MIOpen icon indicating copy to clipboard operation
MIOpen copied to clipboard

[urgent] HipBuildImpl() seems fail to create temp dir or due to no GPU presents in build env

Open junliume opened this issue 1 year ago • 6 comments

build_fail.log

Actual Result:

[2024-05-10T20:01:46.194Z] /src/hip/hip_build_utils.cpp:186:42: error: expected ')'
[2024-05-11T09:45:27.064Z]   186 |             MIOPEN_THROW("Failed cmd: '" MIOPEN_HIP_COMPILER "', args: '" + args + '\'');
[2024-05-11T09:45:27.064Z]       |                                          ^
[2024-05-11T09:45:27.064Z] /build_hip/include/miopen/config.h:98:29: note: expanded from macro 'MIOPEN_HIP_COMPILER'
[2024-05-11T09:45:27.064Z]    98 | #define MIOPEN_HIP_COMPILER getHIPCompilerPath()
[2024-05-11T09:45:27.064Z]       |                             ^
[2024-05-11T09:45:27.064Z] /src/hip/hip_build_utils.cpp:186:13: note: to match this '('
[2024-05-11T09:45:27.064Z]   186 |             MIOPEN_THROW("Failed cmd: '" MIOPEN_HIP_COMPILER "', args: '" + args + '\'');
[2024-05-11T09:45:27.064Z]       |             ^
[2024-05-11T09:45:27.064Z] /src/include/miopen/errors.hpp:69:28: note: expanded from macro 'MIOPEN_THROW'
[2024-05-11T09:45:27.064Z]    69 |         miopen::MIOpenThrow(__FILE__, __LINE__, __VA_ARGS__); \

It looks like that

        if(!fs::exists(bin_file))
            MIOPEN_THROW("Failed cmd: '" MIOPEN_HIP_COMPILER "', args: '" + args + '\'');

has failed.

junliume avatar May 11 '24 22:05 junliume

@atamazov @apwojcik could you help to take a look? I know it is not easily reproducible and I am requesting an exact reproduce env now. Could you check statically what might be the potential issue? Is it permission to create temp dir?

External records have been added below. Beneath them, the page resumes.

-- ==== Sys2Proof/Machine/Font.lean ====
section
/-! DEFINITION. The default of the parameter FONT (20_memory.md R46). -/

namespace Sys2Proof

/-- The table of R46, one glyph of five rows a line, top row first (R44). PRESUMED (the spec marks the bytes as general
knowledge, D19), log 1. -/
def defaultFontBytes : List Byte :=
  [0xF0#8, 0x90#8, 0x90#8, 0x90#8, 0xF0#8] ++  -- 0
  [0x20#8, 0x60#8, 0x20#8, 0x20#8, 0x70#8] ++  -- 1
  [0xF0#8, 0x10#8, 0xF0#8, 0x80#8, 0xF0#8] ++  -- 2
  [0xF0#8, 0x10#8, 0xF0#8, 0x10#8, 0xF0#8] ++  -- 3
  [0x90#8, 0x90#8, 0xF0#8, 0x10#8, 0x10#8] ++  -- 4
  [0xF0#8, 0x80#8, 0xF0#8, 0x10#8, 0xF0#8] ++  -- 5
  [0xF0#8, 0x80#8, 0xF0#8, 0x90#8, 0xF0#8] ++  -- 6
  [0xF0#8, 0x10#8, 0x20#8, 0x40#8, 0x40#8] ++  -- 7
  [0xF0#8, 0x90#8, 0xF0#8, 0x90#8, 0xF0#8] ++  -- 8
  [0xF0#8, 0x90#8, 0xF0#8, 0x10#8, 0xF0#8] ++  -- 9
  [0xF0#8, 0x90#8, 0xF0#8, 0x90#8, 0x90#8] ++  -- A
  [0xE0#8, 0x90#8, 0xE0#8, 0x90#8, 0xE0#8] ++  -- B
  [0xF0#8, 0x80#8, 0x80#8, 0x80#8, 0xF0#8] ++  -- C
  [0xE0#8, 0x90#8, 0x90#8, 0x90#8, 0xE0#8] ++  -- D
  [0xF0#8, 0x80#8, 0xF0#8, 0x80#8, 0xF0#8] ++  -- E
  [0xF0#8, 0x80#8, 0xF0#8, 0x80#8, 0x80#8]     -- F

/-- The configuration with the default font (R46). -/
def defaultConfig : Config where
  font := ⟨defaultFontBytes.toArray, rfl⟩

end Sys2Proof
end

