-- ==== Sys2Proof/Machine/Dispatch.lean ====
section
/-! DEFINITION. Phase 3 of a STEP (R84): one arm per form of R66. -/

namespace Sys2Proof.Machine

def exec (i : Instr) (s : State) : Host.Outcome State Fault Refusal :=
  match i with
  | .cls => Sys2Proof.Machine.execCls s
  | .ret => Sys2Proof.Machine.execRet s
  | .sys nnn => Sys2Proof.Machine.execSys nnn s
  | .jp nnn => Sys2Proof.Machine.execJp nnn s
  | .call nnn => Sys2Proof.Machine.execCall nnn s
  | .seImm x nn => Sys2Proof.Machine.execSeImm x nn s
  | .sneImm x nn => Sys2Proof.Machine.execSneImm x nn s
  | .seReg x y => Sys2Proof.Machine.execSeReg x y s
  | .ldImm x nn => Sys2Proof.Machine.execLdImm x nn s
  | .addImm x nn => Sys2Proof.Machine.execAddImm x nn s
  | .ldReg x y => Sys2Proof.Machine.execLdReg x y s
  | .orReg x y => Sys2Proof.Machine.execOrReg x y s
  | .andReg x y => Sys2Proof.Machine.execAndReg x y s
  | .xorReg x y => Sys2Proof.Machine.execXorReg x y s
  | .addReg x y => Sys2Proof.Machine.execAddReg x y s
  | .subReg x y => Sys2Proof.Machine.execSubReg x y s
  | .shr x y => Sys2Proof.Machine.execShr x y s
  | .subnReg x y => Sys2Proof.Machine.execSubnReg x y s
  | .shl x y => Sys2Proof.Machine.execShl x y s
  | .sneReg x y => Sys2Proof.Machine.execSneReg x y s
  | .ldI nnn => Sys2Proof.Machine.execLdI nnn s
  | .jpV0 nnn => Sys2Proof.Machine.execJpV0 nnn s
  | .rnd x nn => Sys2Proof.Machine.execRnd x nn s
  | .drw x y n => Sys2Proof.Machine.execDrw x y n s
  | .skp x => Sys2Proof.Machine.execSkp x s
  | .sknp x => Sys2Proof.Machine.execSknp x s
  | .ldVxDt x => Sys2Proof.Machine.execLdVxDt x s
  | .ldVxK x => Sys2Proof.Machine.execLdVxK x s
  | .ldDtVx x => Sys2Proof.Machine.execLdDtVx x s
  | .ldStVx x => Sys2Proof.Machine.execLdStVx x s
  | .addI x => Sys2Proof.Machine.execAddI x s
  | .ldF x => Sys2Proof.Machine.execLdF x s
  | .ldB x => Sys2Proof.Machine.execLdB x s
  | .storeRegs x => Sys2Proof.Machine.execStoreRegs x s
  | .loadRegs x => Sys2Proof.Machine.execLoadRegs x s

end Sys2Proof.Machine
end

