-- ==== Sys2Proof/Laws/Schedule.lean ====
section
/-! SUPPORT. The run of an infinite schedule is that of its finite prefixes, and its states are reachable (R202). -/

namespace Sys2Proof.Machine

@[simp] theorem runSchedule_nil (s : State) : runSchedule [] s = s := rfl

@[simp] theorem runSchedule_cons (t : Transaction) (ts : List Transaction) (s : State) :
    runSchedule (t :: ts) s = runSchedule ts (transact t s).1 := rfl

theorem runSchedule_append (ts us : List Transaction) (s : State) :
    runSchedule (ts ++ us) s = runSchedule us (runSchedule ts s) := by
  induction ts generalizing s with
  | nil => rfl
  | cons t ts ih => exact ih _

@[simp] theorem stateAt_zero (schedule : Nat → Transaction) (s : State) : stateAt schedule s 0 = s := rfl

theorem stateAt_succ (schedule : Nat → Transaction) (s : State) (n : Nat) :
    stateAt schedule s (n + 1) = (transact (schedule n) (stateAt schedule s n)).1 := rfl

/-- What the first `n` transactions of an infinite schedule do, as a finite schedule. -/
theorem stateAt_eq_runSchedule (schedule : Nat → Transaction) (s : State) (n : Nat) :
    stateAt schedule s n = runSchedule ((List.range n).map schedule) s := by
  induction n with
  | zero => rfl
  | succ n ih => rw [stateAt_succ, ih, List.range_succ, List.map_append, runSchedule_append]; rfl

theorem Reachable.runSchedule {s : State} (h : Reachable s) (ts : List Transaction) : Reachable (runSchedule ts s) := by
  induction ts generalizing s with
  | nil => exact h
  | cons t ts ih => exact ih (h.transact t)

/-- A state is reachable exactly if some infinite schedule after RESET passes through it. -/
theorem reachable_iff_stateAt {s : State} :
    Reachable s ↔ ∃ config schedule n, s = stateAt schedule (State.resetWith config) n := by
  constructor
  · intro h
    induction h with
    | reset config => exact ⟨config, fun _ => .reset, 0, rfl⟩
    | transact t s _ ih =>
      obtain ⟨config, schedule, n, rfl⟩ := ih
      refine ⟨config, fun k => if k < n then schedule k else t, n + 1, ?_⟩
      rw [stateAt_succ, if_neg (Nat.lt_irrefl n), stateAt_eq_runSchedule, stateAt_eq_runSchedule]
      congr 3
      exact List.map_congr_left fun k hk => (if_pos (List.mem_range.mp hk)).symm
  · rintro ⟨config, schedule, n, rfl⟩
    rw [stateAt_eq_runSchedule]
    exact (Reachable.reset config).runSchedule _

end Sys2Proof.Machine
end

junliume avatar May 11 '24 22:05 junliume

@apwojcik @JehandadKhan @atamazov another theory, the line: https://github.com/ROCm/MIOpen/blob/b99493b9d8517312c84434961e6bb4621907ec59/src/hip/hip_build_utils.cpp#L186 gets mis-matched quote marks. It was not triggered in normal situations, but on a node where no GPU is presented, it triggered the MIOPEN_THROW and thus produces this error. aka this throw is not properly tested unfortunately.

How about make it:

MIOPEN_THROW("Failed cmd: '" + MIOPEN_HIP_COMPILER + "', args: '" + args + '\'');

junliume avatar May 12 '24 18:05 junliume

@junliume

MIOPEN_THROW("Failed cmd: '" + MIOPEN_HIP_COMPILER + "', args: '" + args + '\'');

Almost like that, pls see https://github.com/ROCm/MIOpen/pull/2959#pullrequestreview-2051445141

atamazov avatar May 12 '24 19:05 atamazov

Thanks @atamazov especially it's afterhours :)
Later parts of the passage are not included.